#### Instructions for the task:
The word to look for is "Machine". Report every line of the entries below that has it.

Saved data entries
-- ==== Sys2Proof/Machine/ResetFamily.lean ====
section
/-! DEFINITION. The operation RESET (70_reset_and_hazards.md R210). -/

namespace Sys2Proof.Machine

/-- `RESET`: from any state, faulted or not, the reset state of 10_state.md R38. -/
def execReset (s : State) : Result := .next (resetState s)

end Sys2Proof.Machine
end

#### Exercise answer:
-- ==== Sys2Proof/Machine/ResetFamily.lean ====
namespace Sys2Proof.Machine
end Sys2Proof.Machine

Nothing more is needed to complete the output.